Saved entries:
______________________________
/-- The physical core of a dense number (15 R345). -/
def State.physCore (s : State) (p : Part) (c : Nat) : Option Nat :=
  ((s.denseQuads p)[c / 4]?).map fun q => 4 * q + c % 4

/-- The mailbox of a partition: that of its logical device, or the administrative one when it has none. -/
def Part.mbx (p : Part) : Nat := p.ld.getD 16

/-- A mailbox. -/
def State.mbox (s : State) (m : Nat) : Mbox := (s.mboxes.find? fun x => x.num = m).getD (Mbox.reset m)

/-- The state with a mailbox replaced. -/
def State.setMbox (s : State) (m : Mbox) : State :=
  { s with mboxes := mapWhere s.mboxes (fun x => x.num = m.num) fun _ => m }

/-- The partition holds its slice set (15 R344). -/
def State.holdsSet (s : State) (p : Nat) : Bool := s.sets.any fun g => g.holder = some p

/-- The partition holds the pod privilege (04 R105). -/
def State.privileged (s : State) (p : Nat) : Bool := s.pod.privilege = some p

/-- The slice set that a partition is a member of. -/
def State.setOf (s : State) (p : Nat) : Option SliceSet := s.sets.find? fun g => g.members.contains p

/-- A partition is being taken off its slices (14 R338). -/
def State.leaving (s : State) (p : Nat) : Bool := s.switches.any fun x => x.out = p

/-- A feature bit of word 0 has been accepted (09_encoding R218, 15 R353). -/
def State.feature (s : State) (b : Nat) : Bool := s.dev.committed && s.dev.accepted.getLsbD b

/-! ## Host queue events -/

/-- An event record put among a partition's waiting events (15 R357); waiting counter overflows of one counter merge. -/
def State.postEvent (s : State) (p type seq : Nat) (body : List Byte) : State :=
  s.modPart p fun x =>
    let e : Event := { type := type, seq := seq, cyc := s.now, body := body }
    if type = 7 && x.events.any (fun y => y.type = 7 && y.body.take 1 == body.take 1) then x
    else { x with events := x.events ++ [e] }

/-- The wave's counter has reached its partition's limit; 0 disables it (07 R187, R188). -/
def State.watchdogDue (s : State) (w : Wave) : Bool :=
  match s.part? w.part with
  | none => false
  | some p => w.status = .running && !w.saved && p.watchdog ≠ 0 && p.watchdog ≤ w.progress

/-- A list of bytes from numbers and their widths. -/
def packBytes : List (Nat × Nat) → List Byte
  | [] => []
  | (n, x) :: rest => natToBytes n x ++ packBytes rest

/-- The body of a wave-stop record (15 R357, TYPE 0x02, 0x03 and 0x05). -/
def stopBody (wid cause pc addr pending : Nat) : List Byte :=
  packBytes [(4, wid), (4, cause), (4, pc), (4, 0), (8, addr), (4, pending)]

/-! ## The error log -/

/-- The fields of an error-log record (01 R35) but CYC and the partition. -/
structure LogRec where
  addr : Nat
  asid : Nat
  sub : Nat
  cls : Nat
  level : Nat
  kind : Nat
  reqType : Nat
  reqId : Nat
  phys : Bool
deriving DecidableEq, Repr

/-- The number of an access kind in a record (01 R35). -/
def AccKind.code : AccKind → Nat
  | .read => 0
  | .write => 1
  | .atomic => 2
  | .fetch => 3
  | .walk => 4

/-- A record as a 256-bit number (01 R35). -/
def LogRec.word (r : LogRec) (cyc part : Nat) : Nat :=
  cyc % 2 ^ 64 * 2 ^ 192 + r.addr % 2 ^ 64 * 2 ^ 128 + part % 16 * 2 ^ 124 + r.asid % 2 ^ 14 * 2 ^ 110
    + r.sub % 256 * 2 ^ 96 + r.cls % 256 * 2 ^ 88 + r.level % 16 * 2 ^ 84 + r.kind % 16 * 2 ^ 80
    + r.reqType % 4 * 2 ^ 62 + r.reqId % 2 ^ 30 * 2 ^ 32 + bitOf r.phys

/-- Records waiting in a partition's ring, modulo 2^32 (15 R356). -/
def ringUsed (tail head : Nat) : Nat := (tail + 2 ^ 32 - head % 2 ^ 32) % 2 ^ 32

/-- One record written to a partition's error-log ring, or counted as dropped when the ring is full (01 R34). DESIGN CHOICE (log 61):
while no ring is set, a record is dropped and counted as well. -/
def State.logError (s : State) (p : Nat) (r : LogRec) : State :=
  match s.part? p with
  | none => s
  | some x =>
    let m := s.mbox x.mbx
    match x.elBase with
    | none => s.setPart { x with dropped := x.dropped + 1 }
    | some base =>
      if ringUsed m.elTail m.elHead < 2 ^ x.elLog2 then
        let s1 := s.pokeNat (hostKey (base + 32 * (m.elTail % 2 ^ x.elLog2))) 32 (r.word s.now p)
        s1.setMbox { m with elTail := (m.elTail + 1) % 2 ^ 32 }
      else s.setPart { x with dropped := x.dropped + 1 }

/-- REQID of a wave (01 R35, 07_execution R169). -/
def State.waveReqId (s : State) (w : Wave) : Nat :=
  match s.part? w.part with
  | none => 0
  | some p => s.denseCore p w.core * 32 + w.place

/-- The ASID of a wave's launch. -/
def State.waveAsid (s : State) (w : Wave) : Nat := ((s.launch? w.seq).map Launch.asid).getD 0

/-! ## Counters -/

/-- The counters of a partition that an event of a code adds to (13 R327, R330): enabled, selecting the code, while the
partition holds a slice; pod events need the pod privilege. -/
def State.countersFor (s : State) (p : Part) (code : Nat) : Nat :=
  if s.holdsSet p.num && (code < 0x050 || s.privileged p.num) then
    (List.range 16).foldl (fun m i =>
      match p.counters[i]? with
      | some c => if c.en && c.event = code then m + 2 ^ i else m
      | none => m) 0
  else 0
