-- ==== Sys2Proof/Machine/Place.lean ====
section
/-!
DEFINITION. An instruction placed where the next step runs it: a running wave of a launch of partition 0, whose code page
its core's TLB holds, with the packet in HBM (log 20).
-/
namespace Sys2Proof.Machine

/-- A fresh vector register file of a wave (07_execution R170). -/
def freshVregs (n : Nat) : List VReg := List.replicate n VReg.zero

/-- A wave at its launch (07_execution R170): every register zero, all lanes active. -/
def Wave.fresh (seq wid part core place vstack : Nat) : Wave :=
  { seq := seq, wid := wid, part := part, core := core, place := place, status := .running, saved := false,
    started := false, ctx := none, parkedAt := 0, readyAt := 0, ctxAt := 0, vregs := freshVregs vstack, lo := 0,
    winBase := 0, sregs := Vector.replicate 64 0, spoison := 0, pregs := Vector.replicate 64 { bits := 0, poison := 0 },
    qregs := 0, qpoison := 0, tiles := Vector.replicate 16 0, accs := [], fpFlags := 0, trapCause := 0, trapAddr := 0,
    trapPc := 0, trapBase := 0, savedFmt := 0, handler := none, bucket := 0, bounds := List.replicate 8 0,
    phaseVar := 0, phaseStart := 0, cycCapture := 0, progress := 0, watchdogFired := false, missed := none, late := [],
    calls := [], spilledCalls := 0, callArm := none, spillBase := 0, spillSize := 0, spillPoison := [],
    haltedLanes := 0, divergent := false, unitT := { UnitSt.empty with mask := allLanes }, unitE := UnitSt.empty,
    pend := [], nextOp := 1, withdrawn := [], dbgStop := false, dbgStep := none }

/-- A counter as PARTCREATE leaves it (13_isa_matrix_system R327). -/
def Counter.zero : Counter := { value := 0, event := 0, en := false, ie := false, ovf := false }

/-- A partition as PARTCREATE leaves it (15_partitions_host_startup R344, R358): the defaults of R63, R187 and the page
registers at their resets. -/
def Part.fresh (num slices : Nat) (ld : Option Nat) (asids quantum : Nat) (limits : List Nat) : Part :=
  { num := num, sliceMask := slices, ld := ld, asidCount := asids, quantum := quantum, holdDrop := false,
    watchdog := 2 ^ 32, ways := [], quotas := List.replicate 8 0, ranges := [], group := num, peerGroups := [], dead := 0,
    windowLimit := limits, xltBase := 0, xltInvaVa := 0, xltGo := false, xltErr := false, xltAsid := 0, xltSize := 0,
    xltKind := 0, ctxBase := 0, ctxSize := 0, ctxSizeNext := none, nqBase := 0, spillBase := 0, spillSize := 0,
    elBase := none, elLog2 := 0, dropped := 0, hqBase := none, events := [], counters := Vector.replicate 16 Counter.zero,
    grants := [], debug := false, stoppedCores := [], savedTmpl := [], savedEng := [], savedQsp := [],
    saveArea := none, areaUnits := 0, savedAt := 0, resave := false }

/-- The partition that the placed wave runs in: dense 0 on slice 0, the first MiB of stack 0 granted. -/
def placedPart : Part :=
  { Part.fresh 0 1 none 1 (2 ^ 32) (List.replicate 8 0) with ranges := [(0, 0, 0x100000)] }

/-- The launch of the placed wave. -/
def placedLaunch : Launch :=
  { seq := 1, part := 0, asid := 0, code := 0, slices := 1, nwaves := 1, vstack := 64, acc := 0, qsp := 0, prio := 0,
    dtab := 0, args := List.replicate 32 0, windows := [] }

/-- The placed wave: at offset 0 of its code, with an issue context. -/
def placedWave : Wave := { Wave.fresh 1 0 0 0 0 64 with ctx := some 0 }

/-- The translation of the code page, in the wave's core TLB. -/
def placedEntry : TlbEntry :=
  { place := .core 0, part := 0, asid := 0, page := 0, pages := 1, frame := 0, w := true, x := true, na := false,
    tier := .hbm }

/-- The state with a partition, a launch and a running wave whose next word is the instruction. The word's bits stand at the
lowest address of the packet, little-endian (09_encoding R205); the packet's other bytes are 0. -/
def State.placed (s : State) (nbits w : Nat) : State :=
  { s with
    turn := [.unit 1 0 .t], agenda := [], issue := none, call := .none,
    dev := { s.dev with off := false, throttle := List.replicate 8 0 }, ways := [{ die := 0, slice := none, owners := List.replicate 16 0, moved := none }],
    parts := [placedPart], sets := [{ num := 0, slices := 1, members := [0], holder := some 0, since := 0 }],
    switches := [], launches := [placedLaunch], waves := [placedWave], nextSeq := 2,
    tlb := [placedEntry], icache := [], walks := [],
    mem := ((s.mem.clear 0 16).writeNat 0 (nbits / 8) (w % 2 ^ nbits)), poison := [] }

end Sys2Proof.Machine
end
______________________________
ASSIGNED TASK:
When the line with "def State.leaving (s" is reached in the data above, begin copying, and stop after the line with "phys : Bool"; copy each line exactly, both ends included.

TASK ANSWER:
def State.leaving (s : State) (p : Nat) : Bool := s.switches.any fun x => x.out = p

/-- A feature bit of word 0 has been accepted (09_encoding R218, 15 R353). -/
def State.feature (s : State) (b : Nat) : Bool := s.dev.committed && s.dev.accepted.getLsbD b

/-! ## Host queue events -/

/-- An event record put among a partition's waiting events (15 R357); waiting counter overflows of one counter merge. -/
def State.postEvent (s : State) (p type seq : Nat) (body : List Byte) : State :=
  s.modPart p fun x =>
    let e : Event := { type := type, seq := seq, cyc := s.now, body := body }
    if type = 7 && x.events.any (fun y => y.type = 7 && y.body.take 1 == body.take 1) then x
    else { x with events := x.events ++ [e] }

/-- The wave's counter has reached its partition's limit; 0 disables it (07 R187, R188). -/
def State.watchdogDue (s : State) (w : Wave) : Bool :=
  match s.part? w.part with
  | none => false
  | some p => w.status = .running && !w.saved && p.watchdog ≠ 0 && p.watchdog ≤ w.progress

/-- A list of bytes from numbers and their widths. -/
def packBytes : List (Nat × Nat) → List Byte
  | [] => []
  | (n, x) :: rest => natToBytes n x ++ packBytes rest

/-- The body of a wave-stop record (15 R357, TYPE 0x02, 0x03 and 0x05). -/
def stopBody (wid cause pc addr pending : Nat) : List Byte :=
  packBytes [(4, wid), (4, cause), (4, pc), (4, 0), (8, addr), (4, pending)]

/-! ## The error log -/

/-- The fields of an error-log record (01 R35) but CYC and the partition. -/
structure LogRec where
  addr : Nat
  asid : Nat
  sub : Nat
  cls : Nat
  level : Nat
  kind : Nat
  reqType : Nat
  reqId : Nat
  phys : Bool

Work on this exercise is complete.